2.2. On 5/14/2013 at 3:50 pm, observation revealed that stair 10 doors, which serves 8 stories, did not allow re-entry from the stair enclosure to the interior of the building per NFPA 101, 7.2.1.5.2.
Approved POC stated 9/19/2013.

2.3. On 5/15/2013 at 2:40 pm, observation revealed on the 1st Floor in the Stair 16, that stair 16 doors, which serves 8 stories, did not allow re-entry from the stair enclosure to the interior of the building per NFPA 101, 7.2.1.5.2 for at least the first 3 floors/levels.
Approved POC stated 9/19/2013.

2.4. On 5/16/2013 at 8:45 am, observation revealed on the Basement Floor in Office (0012L), that the travel distance through two intervening rooms exceeded the maximum of 50 feet in a non-sleeping suite.

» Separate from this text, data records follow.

-- ==== Sys2Proof/Machine/Flags.lean ====
section
/-! DEFINITION. The flags register: reading, writing and computing flags (10_state.md R17, R18). -/

namespace Sys2Proof.Machine

/-- The bit of P that holds a flag (10_state.md R17, decision D8; log 18). -/
def Flag.bit : Flag → Nat
  | .carry => 0
  | .zero => 1
  | .interruptDisable => 2
  | .decimal => 3
  | .trap => 4
  | .parity => 5
  | .overflow => 6
  | .negative => 7

/-- P with one bit replaced. -/
def setFlagBit (p : Byte) (f : Flag) (v : Bool) : Byte :=
  if v then p ||| (1#8 <<< f.bit) else p &&& ~~~(1#8 <<< f.bit)

/-- A flag of the state. -/
def State.flag (s : State) (f : Flag) : Bool := s.p.getLsbD f.bit

/-- The state with one flag replaced. -/
def State.setFlag (s : State) (f : Flag) (v : Bool) : State := { s with p := setFlagBit s.p f v }

/-- `setNZ_64` (10_state.md R18). -/
def State.setNZ64 (s : State) (v : QWord) : State := (s.setFlag .negative v.msb).setFlag .zero (v == 0)

/-- `setNZ_16` (10_state.md R18). -/
def State.setNZ16 (s : State) (v : Word) : State := (s.setFlag .negative v.msb).setFlag .zero (v == 0)

/-- The raw sum of ADC, a natural number that is not reduced (41_adc.md R100). -/
def adcRaw (a m : QWord) (c : Bool) : Nat := a.toNat + m.toNat + c.toNat

/-- ADC's carry out: the raw sum reaches 2^64 (41_adc.md R100, 90_conflicts.md C1). -/
def adcCarry (a m : QWord) (c : Bool) : Bool := decide (2 ^ 64 ≤ adcRaw a m c)

/-- ADC's overflow: the operands share a sign and the uncorrected result's sign differs from it (41_adc.md R100). -/
def adcOverflow (a m r : QWord) : Bool := a.msb == m.msb && r.msb != a.msb

/-- The decimal correction of nibble `i`: a nibble above 9 has 6 added at its place (41_adc.md R100). -/
def decimalNibble (r : QWord) (i : Nat) : QWord :=
  if 9 < r.toNat / 16 ^ i % 16 then r + BitVec.ofNat 64 (6 * 16 ^ i) else r

/-- The decimal correction of all sixteen nibbles, low to high, each test seeing the earlier additions (41_adc.md R100,
decision D16, 90_conflicts.md C9). -/
def decimalCorrect (r : QWord) : QWord := (List.range 16).foldl decimalNibble r

/-- The word functions of the shifts (48_shifts.md): the result. -/
def aslWord (w : Word) : Word := w <<< 1

/-- 48_shifts.md: bit 15 becomes 0. -/
def lsrWord (w : Word) : Word := w >>> 1

/-- 48_shifts.md: the carry becomes bit 0. -/
def rolWord (w : Word) (c : Bool) : Word := (w <<< 1) ||| (BitVec.ofBool c).setWidth 16

/-- 48_shifts.md: the carry becomes bit 15. -/
def rorWord (w : Word) (c : Bool) : Word := (w >>> 1) ||| ((BitVec.ofBool c).setWidth 16 <<< 15)

/-- The carry out of ASL and ROL: bit 15 (48_shifts.md). -/
def shiftLeftCarry (w : Word) : Bool := w.getLsbD 15

/-- The carry out of LSR and ROR: bit 0 (48_shifts.md). -/
def shiftRightCarry (w : Word) : Bool := w.getLsbD 0

end Sys2Proof.Machine
end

The travel distance through 2 intervening rooms of the Suite is 72 feet. This observed situation was not compliant with NFPA 101 (2000 ed.), 19.2.5.8.
Approved POC stated 7/4/2014.

2.5. On 5/16/2013 at 9:20 am, observation revealed on the Basement Floor in the Therapy Pool Room (0009C) of PT/OT Suite, that the travel distance through two intervening rooms exceeded the maximum of 50 feet in a non-sleeping suite. The travel distance is 115 feet. This observed situation was not compliant with NFPA 101 (2000 ed.), 19.2.5.8.
Approved POC stated 7/4/2014.

These conditions were confirmed at the time of discovery by a concurrent observation and interview with staff M3 (HVAC Tradesman), staff M7 (EUA), staff M9 (Mechanic), and staff M13 (Risk Analyst).
______________________________________

No Description Available

Tag No.: K0130

ITEM #1
Based on observation and interview, the facility did not enclose hazardous rooms with doors that had positive-latching hardware, closers on all doors, and rated doors per NFPA 101 (2000 ed.) section 40.3.2. This deficient practice could affect all patients, staff, and visitors in 2 of the 92 smoke compartments.

FINDINGS INCLUDE:
Item K130-1-3: On 05/13/13 at 2:12 pm, observation revealed that Door FS014N fire-rated at 45 minutes, did not support the 2 hour fire-rated wall the door assembly was located within. This observed situation is not compliant with NFPA 101 (2000 ed.), 40.3.2 and 8.4.1.
Approved POC stated 10/4/2013.

These conditions were confirmed at the time of discovery by a concurrent observation and interview with staff M10 (EUA) and staff M11 (Architectural Designer).